Universal vocoder

Speaker Conditional WaveRNN: Towards Universal Neural Vocoder for Unseen Speaker and Recording Conditions

Dipjyoti Paul, Yannis Pantazis and Yannis Stylianou

Abstract :- Recent advancements in deep learning led to human-level performance in single-speaker speech synthesis. However, there are still limitations in terms of speech quality when generalizing those systems into multiple-speaker models especially for unseen speakers and unseen recording qualities. For instance, conventional neural vocoders are adjusted to the training speaker and have poor generalization capabilities to unseen speakers. In this work, we propose a variant of WaveRNN, referred to as speaker conditional WaveRNN (SC-WaveRNN). We target towards the development of an efficient universal vocoder even for unseen speakers and recording conditions. In contrast to standard WaveRNN, SC-WaveRNN exploits additional information given in the form of speaker embeddings.
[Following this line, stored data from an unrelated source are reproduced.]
-- ==== Sys2Proof/Machine/Shifter.lean ====
section
/-! DEFINITION. The rows SH_* (spec/40_alu_shifter.md R126 to R129): the shift stage works on the ALU stage's output and the flags
come from its own (R120, R130). And the whole-word row NOP_ALL_ZERO (spec/30_encoding.md R86). -/

namespace Sys2Proof.Machine

/-- R126. -/
def shNone (w : Word) : Word := w

/-- R127: bits 14:0 are w[15:1], and bit 15 is the sign bit before the shift. -/
def shSra1 (w : Word) : Word := (w >>> 1) ||| (w &&& 0x8000)

/-- R128. -/
def shSll8 (w : Word) : Word := w <<< 8

/-- `refuse ReservedShift` (R39, R129): the mark, and nothing else. -/
def State.refuse (s : State) (r : RefusalReason) : State := { s with refused := some r }

/-- SH_NONE (R126). -/
def execShNone (s : State) : Result := .next (s.finishAlu (shNone s.aluResult))

/-- SH_SRA1 (R127). -/
def execShSra1 (s : State) : Result := .next (s.finishAlu (shSra1 s.aluResult))

/-- SH_SLL8 (R128). -/
def execShSll8 (s : State) : Result := .next (s.finishAlu (shSll8 s.aluResult))

/-- SH_RESERVED3 (R129): the refusal mark; in a machine that accepts SH = 3, the parameter SHIFT3 (decision D11, log 11). -/
def execShReserved3 (s : State) : Result :=
  .next (if s.cfg.acceptShift3 then s.finishAlu (Config.shift3 s.aluResult) else s.refuse .reservedShift)

/-- NOP_ALL_ZERO (R86): the all-zero word's own microcycle after its fetch. Both latches are slot 0, the result is their
sum unshifted with its flags, no enable is set, and MPC := 0. -/
def execNopAllZero (s : State) : Result :=
  let t := s.decodeRead {}
  let u := t.finishAlu (shNone (aluAdd t.latchA t.latchB))
  .next { u with mpc := 0 }

end Sys2Proof.Machine
end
Using publicly-available data for training, SC-WaveRNN achieves significantly better performance over baseline WaveRNN on both subjective and objective metrics. In MOS, SC-WaveRNN achieves an improvement of about 23% for seen speaker and seen recording condition and up to 95% for unseen speaker and unseen condition. Finally, we extend our work by implementing a multi-speaker text-to-speech (TTS) synthesis similar to zero-shot speaker adaptation. In terms of performance, our system has been preferred over the baseline TTS system by 60% over 15.5% and by 60.9% over 32.6%, for seen and unseen speakers, respectively.

Audio Samples:

Universal vocoder:

Seen Speakers and seen sound quality:

Original	WaveRNN	SC-WaveRNN

Unseen Speakers and seen sound quality:

Original	WaveRNN	SC-WaveRNN

Unseen Speakers and unseen sound quality:

Original	WaveRNN	SC-WaveRNN

Zero-shot TTS:

Seen Speakers:

Reference	Baseline TTS [1]	Proposed TTS

Unseen Speakers:

Reference	Baseline TTS [1]	Proposed TTS

Reference:

[1] "Zero-Shot Multi-Speaker Text-To-Speech with State-of-the-art Neural Speaker Embeddings" Erica Cooper, Cheng I Lai, Yusuke Yasuda, Fuming Fang, Xin Wang, Nanxin Chen, Junichi Yamagishi in ICASSP 2020, pp. 6184-6188.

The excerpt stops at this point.